Pearson populationcorrelation (rho), measures a linear dependence between two variables (x and y). It’s also known as a parametric correlation test because it depends to the distribution of the data. Further, I find the term - sample correlation(r). My question - do these terms differ? and in what sense? The formulas ?
-
Could you please provide a link to the formula for “sample correlation”? – EdM Aug 02 '20 at 22:02
-
See related https://stats.stackexchange.com/q/148346/3277 – ttnphns Aug 03 '20 at 17:18
-
That talks of as if r-square and rho(population correlation) are similarly situated. Pearson r , to me indicates distance /d-statistic. Thanks for the link. – Aug 04 '20 at 00:56
1 Answers
The Pearson correlation can be calculated, with the same formula, on any dataset of paired numeric values or other types of values that might be considered numeric (e.g., ordinal). As it's calculated from a sample drawn from some underlying population it is a sample correlation coefficient, often denoted $r_{xy}$. That's distinguished from the "true" population correlation coefficient, often denoted $\rho_{xy}$. The sample value $r_{xy}$ is an estimate of the population value $\rho_{xy}$, similar to the way that a sample mean $\bar x$ is an estimate of a population mean $\mu_x$.
The multiple ways to write the formula for a Pearson correlation can lead to some confusion. All the formulas for the sample estimates are related to corresponding formulas for the population value. A combination of formulas culled from this page and the Wikipedia page make this clear.

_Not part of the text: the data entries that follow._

@[simp] theorem frameByteSent_cfg (b : Byte) (s : State) : (frameByteSent b s).cfg = s.cfg := rfl
@[simp] theorem frameByteSent_st (b : Byte) (s : State) : (frameByteSent b s).st = s.st := rfl
@[simp] theorem frameByteSent_rq (b : Byte) (s : State) : (frameByteSent b s).rq = s.rq := rfl
@[simp] theorem frameByteSent_status (b : Byte) (s : State) : (frameByteSent b s).status = s.status := rfl
@[simp] theorem frameByteSent_value (b : Byte) (s : State) : (frameByteSent b s).value = s.value := rfl
@[simp] theorem frameByteSent_aux (b : Byte) (s : State) : (frameByteSent b s).aux = s.aux := rfl
@[simp] theorem frameByteSent_fb (b : Byte) (s : State) : (frameByteSent b s).fb = s.fb := rfl
@[simp] theorem frameByteSent_hi (b : Byte) (s : State) : (frameByteSent b s).hi = s.hi + 1#8 := rfl
@[simp] theorem frameByteSent_lenW (b : Byte) (s : State) : (frameByteSent b s).lenW = s.lenW := rfl
@[simp] theorem frameByteSent_lenIdx (b : Byte) (s : State) : (frameByteSent b s).lenIdx = s.lenIdx := rfl
@[simp] theorem frameByteSent_lenAcc (b : Byte) (s : State) : (frameByteSent b s).lenAcc = s.lenAcc := rfl
@[simp] theorem frameByteSent_n (b : Byte) (s : State) : (frameByteSent b s).n = s.n := rfl
@[simp] theorem frameByteSent_rem (b : Byte) (s : State) : (frameByteSent b s).rem = s.rem := rfl
@[simp] theorem frameByteSent_dbyte (b : Byte) (s : State) : (frameByteSent b s).dbyte = s.dbyte := rfl
@[simp] theorem frameByteSent_rph (b : Byte) (s : State) : (frameByteSent b s).rph = s.rph := rfl
@[simp] theorem frameByteSent_idx (b : Byte) (s : State) : (frameByteSent b s).idx = s.idx := rfl
@[simp] theorem frameByteSent_acked (b : Byte) (s : State) : (frameByteSent b s).acked = s.acked := rfl
@[simp] theorem frameByteSent_last (b : Byte) (s : State) : (frameByteSent b s).last = s.last := rfl
@[simp] theorem frameByteSent_savedBaud (b : Byte) (s : State) : (frameByteSent b s).savedBaud = s.savedBaud := rfl
@[simp] theorem frameByteSent_baudChg (b : Byte) (s : State) : (frameByteSent b s).baudChg = s.baudChg := rfl
@[simp] theorem frameByteSent_excl (b : Byte) (s : State) : (frameByteSent b s).excl = s.excl := rfl
@[simp] theorem frameByteSent_txlk (b : Byte) (s : State) : (frameByteSent b s).txlk = s.txlk := rfl
@[simp] theorem frameByteSent_fr (b : Byte) (s : State) : (frameByteSent b s).fr = s.fr := rfl
@[simp] theorem frameByteSent_pb (b : Byte) (s : State) : (frameByteSent b s).pb = s.pb := rfl
@[simp] theorem frameByteSent_pbyte (b : Byte) (s : State) : (frameByteSent b s).pbyte = s.pbyte := rfl
@[simp] theorem frameByteSent_requests (b : Byte) (s : State) : (frameByteSent b s).requests = s.requests := rfl
@[simp] theorem frameByteSent_pix (b : Byte) (s : State) : (frameByteSent b s).pix = s.pix := rfl
@[simp] theorem frameByteSent_pay (b : Byte) (s : State) : (frameByteSent b s).pay = s.pay := rfl
@[simp] theorem frameByteSent_pixChanged (b : Byte) (s : State) : (frameByteSent b s).pixChanged = s.pixChanged := rfl
@[simp] theorem frameByteSent_payChanged (b : Byte) (s : State) : (frameByteSent b s).payChanged = s.payChanged := rfl
@[simp] theorem frameByteSent_baud (b : Byte) (s : State) : (frameByteSent b s).baud = s.baud := rfl
@[simp] theorem frameByteSent_rx (b : Byte) (s : State) : (frameByteSent b s).rx = s.rx := rfl
@[simp] theorem frameByteSent_rxEnd (b : Byte) (s : State) : (frameByteSent b s).rxEnd = s.rxEnd := rfl
@[simp] theorem frameByteSent_keys (b : Byte) (s : State) : (frameByteSent b s).keys = s.keys := rfl
@[simp] theorem frameByteSent_tapped (b : Byte) (s : State) : (frameByteSent b s).tapped = s.tapped := rfl
@[simp] theorem frameByteSent_otherLock (b : Byte) (s : State) : (frameByteSent b s).otherLock = s.otherLock := rfl
@[simp] theorem frameByteSent_withheld (b : Byte) (s : State) : (frameByteSent b s).withheld = s.withheld := rfl
@[simp] theorem frameByteSent_hiWraps (b : Byte) (s : State) : (frameByteSent b s).hiWraps = if s.hi = 255#8 then s.hiWraps + 1 else s.hiWraps := rfl
@[simp] theorem frameByteSent_turns (b : Byte) (s : State) : (frameByteSent b s).turns = s.turns := rfl
@[simp] theorem frameByteSent_draws (b : Byte) (s : State) : (frameByteSent b s).draws = s.draws := rfl
@[simp] theorem frameByteSent_trace (b : Byte) (s : State) : (frameByteSent b s).trace = s.trace ++ [.tx b] := rfl

@[simp] theorem countersReset_cfg (s : State) : (countersReset s).cfg = s.cfg := rfl
@[simp] theorem countersReset_st (s : State) : (countersReset s).st = s.st := rfl
@[simp] theorem countersReset_rq (s : State) : (countersReset s).rq = s.rq := rfl
@[simp] theorem countersReset_status (s : State) : (countersReset s).status = s.status := rfl
@[simp] theorem countersReset_value (s : State) : (countersReset s).value = s.value := rfl
@[simp] theorem countersReset_aux (s : State) : (countersReset s).aux = s.aux := rfl
@[simp] theorem countersReset_fb (s : State) : (countersReset s).fb = s.fb := rfl
@[simp] theorem countersReset_hi (s : State) : (countersReset s).hi = s.hi := rfl
@[simp] theorem countersReset_lenW (s : State) : (countersReset s).lenW = s.lenW := rfl
@[simp] theorem countersReset_lenIdx (s : State) : (countersReset s).lenIdx = s.lenIdx := rfl
@[simp] theorem countersReset_lenAcc (s : State) : (countersReset s).lenAcc = s.lenAcc := rfl
@[simp] theorem countersReset_n (s : State) : (countersReset s).n = s.n := rfl
@[simp] theorem countersReset_rem (s : State) : (countersReset s).rem = s.rem := rfl
@[simp] theorem countersReset_dbyte (s : State) : (countersReset s).dbyte = s.dbyte := rfl
@[simp] theorem countersReset_rph (s : State) : (countersReset s).rph = s.rph := rfl
@[simp] theorem countersReset_idx (s : State) : (countersReset s).idx = 0#32 := rfl
@[simp] theorem countersReset_acked (s : State) : (countersReset s).acked = 0#32 := rfl
@[simp] theorem countersReset_last (s : State) : (countersReset s).last = s.last := rfl
@[simp] theorem countersReset_savedBaud (s : State) : (countersReset s).savedBaud = s.savedBaud := rfl
@[simp] theorem countersReset_baudChg (s : State) : (countersReset s).baudChg = s.baudChg := rfl
@[simp] theorem countersReset_excl (s : State) : (countersReset s).excl = s.excl := rfl
@[simp] theorem countersReset_txlk (s : State) : (countersReset s).txlk = s.txlk := rfl
@[simp] theorem countersReset_fr (s : State) : (countersReset s).fr = s.fr := rfl
@[simp] theorem countersReset_pb (s : State) : (countersReset s).pb = s.pb := rfl
@[simp] theorem countersReset_pbyte (s : State) : (countersReset s).pbyte = s.pbyte := rfl
@[simp] theorem countersReset_requests (s : State) : (countersReset s).requests = s.requests := rfl
@[simp] theorem countersReset_pix (s : State) : (countersReset s).pix = s.pix := rfl
@[simp] theorem countersReset_pay (s : State) : (countersReset s).pay = s.pay := rfl
@[simp] theorem countersReset_pixChanged (s : State) : (countersReset s).pixChanged = s.pixChanged := rfl
@[simp] theorem countersReset_payChanged (s : State) : (countersReset s).payChanged = s.payChanged := rfl
@[simp] theorem countersReset_baud (s : State) : (countersReset s).baud = s.baud := rfl
@[simp] theorem countersReset_rx (s : State) : (countersReset s).rx = s.rx := rfl
@[simp] theorem countersReset_rxEnd (s : State) : (countersReset s).rxEnd = s.rxEnd := rfl
@[simp] theorem countersReset_keys (s : State) : (countersReset s).keys = s.keys := rfl
@[simp] theorem countersReset_tapped (s : State) : (countersReset s).tapped = s.tapped := rfl
@[simp] theorem countersReset_otherLock (s : State) : (countersReset s).otherLock = s.otherLock := rfl
@[simp] theorem countersReset_withheld (s : State) : (countersReset s).withheld = s.withheld := rfl
@[simp] theorem countersReset_hiWraps (s : State) : (countersReset s).hiWraps = s.hiWraps := rfl
@[simp] theorem countersReset_turns (s : State) : (countersReset s).turns = s.turns := rfl
@[simp] theorem countersReset_draws (s : State) : (countersReset s).draws = s.draws := rfl
@[simp] theorem countersReset_trace (s : State) : (countersReset s).trace = s.trace := rfl

@[simp] theorem rxDelivered_cfg (b : Byte) (rest : List Byte) (s : State) : (rxDelivered b rest s).cfg = s.cfg := rfl
@[simp] theorem rxDelivered_st (b : Byte) (rest : List Byte) (s : State) : (rxDelivered b rest s).st = s.st := rfl
@[simp] theorem rxDelivered_rq (b : Byte) (rest : List Byte) (s : State) : (rxDelivered b rest s).rq = s.rq := rfl
@[simp] theorem rxDelivered_status (b : Byte) (rest : List Byte) (s : State) : (rxDelivered b rest s).status = s.status := rfl
@[simp] theorem rxDelivered_value (b : Byte) (rest : List Byte) (s : State) : (rxDelivered b rest s).value = s.value := rfl
@[simp] theorem rxDelivered_aux (b : Byte) (rest : List Byte) (s : State) : (rxDelivered b rest s).aux = s.aux := rfl
@[simp] theorem rxDelivered_fb (b : Byte) (rest : List Byte) (s : State) : (rxDelivered b rest s).fb = s.fb := rfl
@[simp] theorem rxDelivered_hi (b : Byte) (rest : List Byte) (s : State) : (rxDelivered b rest s).hi = s.hi := rfl
@[simp] theorem rxDelivered_lenW (b : Byte) (rest : List Byte) (s : State) : (rxDelivered b rest s).lenW = s.lenW := rfl
@[simp] theorem rxDelivered_lenIdx (b : Byte) (rest : List Byte) (s : State) : (rxDelivered b rest s).lenIdx = s.lenIdx := rfl
@[simp] theorem rxDelivered_lenAcc (b : Byte) (rest : List Byte) (s : State) : (rxDelivered b rest s).lenAcc = s.lenAcc := rfl
@[simp] theorem rxDelivered_n (b : Byte) (rest : List Byte) (s : State) : (rxDelivered b rest s).n = s.n := rfl
@[simp] theorem rxDelivered_rem (b : Byte) (rest : List Byte) (s : State) : (rxDelivered b rest s).rem = s.rem := rfl
@[simp] theorem rxDelivered_dbyte (b : Byte) (rest : List Byte) (s : State) : (rxDelivered b rest s).dbyte = s.dbyte := rfl
@[simp] theorem rxDelivered_rph (b : Byte) (rest : List Byte) (s : State) : (rxDelivered b rest s).rph = s.rph := rfl
@[simp] theorem rxDelivered_idx (b : Byte) (rest : List Byte) (s : State) : (rxDelivered b rest s).idx = s.idx := rfl
@[simp] theorem rxDelivered_acked (b : Byte) (rest : List Byte) (s : State) : (rxDelivered b rest s).acked = s.acked := rfl
@[simp] theorem rxDelivered_last (b : Byte) (rest : List Byte) (s : State) : (rxDelivered b rest s).last = s.last := rfl
@[simp] theorem rxDelivered_savedBaud (b : Byte) (rest : List Byte) (s : State) : (rxDelivered b rest s).savedBaud = s.savedBaud := rfl
@[simp] theorem rxDelivered_baudChg (b : Byte) (rest : List Byte) (s : State) : (rxDelivered b rest s).baudChg = s.baudChg := rfl
@[simp] theorem rxDelivered_excl (b : Byte) (rest : List Byte) (s : State) : (rxDelivered b rest s).excl = s.excl := rfl
@[simp] theorem rxDelivered_txlk (b : Byte) (rest : List Byte) (s : State) : (rxDelivered b rest s).txlk = s.txlk := rfl
@[simp] theorem rxDelivered_fr (b : Byte) (rest : List Byte) (s : State) : (rxDelivered b rest s).fr = s.fr := rfl
@[simp] theorem rxDelivered_pb (b : Byte) (rest : List Byte) (s : State) : (rxDelivered b rest s).pb = s.pb := rfl
@[simp] theorem rxDelivered_pbyte (b : Byte) (rest : List Byte) (s : State) : (rxDelivered b rest s).pbyte = s.pbyte := rfl
@[simp] theorem rxDelivered_requests (b : Byte) (rest : List Byte) (s : State) : (rxDelivered b rest s).requests = s.requests := rfl
@[simp] theorem rxDelivered_pix (b : Byte) (rest : List Byte) (s : State) : (rxDelivered b rest s).pix = s.pix := rfl
@[simp] theorem rxDelivered_pay (b : Byte) (rest : List Byte) (s : State) : (rxDelivered b rest s).pay = s.pay := rfl
@[simp] theorem rxDelivered_pixChanged (b : Byte) (rest : List Byte) (s : State) : (rxDelivered b rest s).pixChanged = s.pixChanged := rfl
@[simp] theorem rxDelivered_payChanged (b : Byte) (rest : List Byte) (s : State) : (rxDelivered b rest s).payChanged = s.payChanged := rfl
@[simp] theorem rxDelivered_baud (b : Byte) (rest : List Byte) (s : State) : (rxDelivered b rest s).baud = s.baud := rfl
@[simp] theorem rxDelivered_rx (b : Byte) (rest : List Byte) (s : State) : (rxDelivered b rest s).rx = rest := rfl
@[simp] theorem rxDelivered_rxEnd (b : Byte) (rest : List Byte) (s : State) : (rxDelivered b rest s).rxEnd = s.rxEnd := rfl
@[simp] theorem rxDelivered_keys (b : Byte) (rest : List Byte) (s : State) : (rxDelivered b rest s).keys = s.keys := rfl
@[simp] theorem rxDelivered_tapped (b : Byte) (rest : List Byte) (s : State) : (rxDelivered b rest s).tapped = s.tapped := rfl
@[simp] theorem rxDelivered_otherLock (b : Byte) (rest : List Byte) (s : State) : (rxDelivered b rest s).otherLock = s.otherLock := rfl
@[simp] theorem rxDelivered_withheld (b : Byte) (rest : List Byte) (s : State) : (rxDelivered b rest s).withheld = s.withheld := rfl
@[simp] theorem rxDelivered_hiWraps (b : Byte) (rest : List Byte) (s : State) : (rxDelivered b rest s).hiWraps = s.hiWraps := rfl
@[simp] theorem rxDelivered_turns (b : Byte) (rest : List Byte) (s : State) : (rxDelivered b rest s).turns = s.turns := rfl
@[simp] theorem rxDelivered_draws (b : Byte) (rest : List Byte) (s : State) : (rxDelivered b rest s).draws = s.draws := rfl
@[simp] theorem rxDelivered_trace (b : Byte) (rest : List Byte) (s : State) : (rxDelivered b rest s).trace = s.trace ++ [.rx (some b)] := rfl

For the population correlation coefficient some formulas are:
$$\rho_{X,Y}= \frac{\operatorname{cov}(X,Y)}{\sigma_X \sigma_Y}=\frac{\operatorname{E}[(X-\mu_X)(Y-\mu_Y)]}{\sigma_X\sigma_Y}=\frac{\operatorname{E}[\,X\,Y\,]-\operatorname{E}[\,X\,]\operatorname{E}[\,Y\,]}{\sqrt{\operatorname{E}[\,X^2\,]-\left(\operatorname{E}[\,X\,] \right)^2} ~ \sqrt{\operatorname{E}[\,Y^2\,]- \left(\operatorname{E}[\,Y\,] \right)^2}}.$$
Correspondingly, for the sample correlation coefficient we have:
$$r_{xy}= \frac{s_{xy}^2}{s_x s_y} =\frac{\sum ^n _{i=1}(x_i - \bar{x})(y_i - \bar{y})}{\sqrt{\sum ^n _{i=1}(x_i - \bar{x})^2} \sqrt{\sum ^n _{i=1}(y_i - \bar{y})^2}} =\frac{n\sum x_iy_i-\sum x_i\sum y_i} {\sqrt{n\sum x_i^2-(\sum x_i)^2}~\sqrt{n\sum y_i^2-(\sum y_i)^2}}.$$
That last form is the one you cite from byjus.com
in a comment. Its relationship to the corresponding formula for the population coefficient becomes even clearer if you divide its numerator and denominator by $n^2$.
Although there are non-linear factors involved in the calculations, both the sample and the population coefficients solely capture the linear association between $x$ and $y$, not any nonlinear relationships. See the figures on the Wikipedia page for examples.
A significance test on the sample Pearson correlation typically estimates the probability that you would get so large a value if the true correlation within the underlying population was actually 0. The assumption behind some forms of that test is that the data have a bivariate normal distribution. Otherwise you can still calculate a sample correlation that way, but inference about significance relies on methods like bootstrapping. Even then special care must be taken to avoid the problems that arise from the bias and skew in sample estimates of correlation coefficients.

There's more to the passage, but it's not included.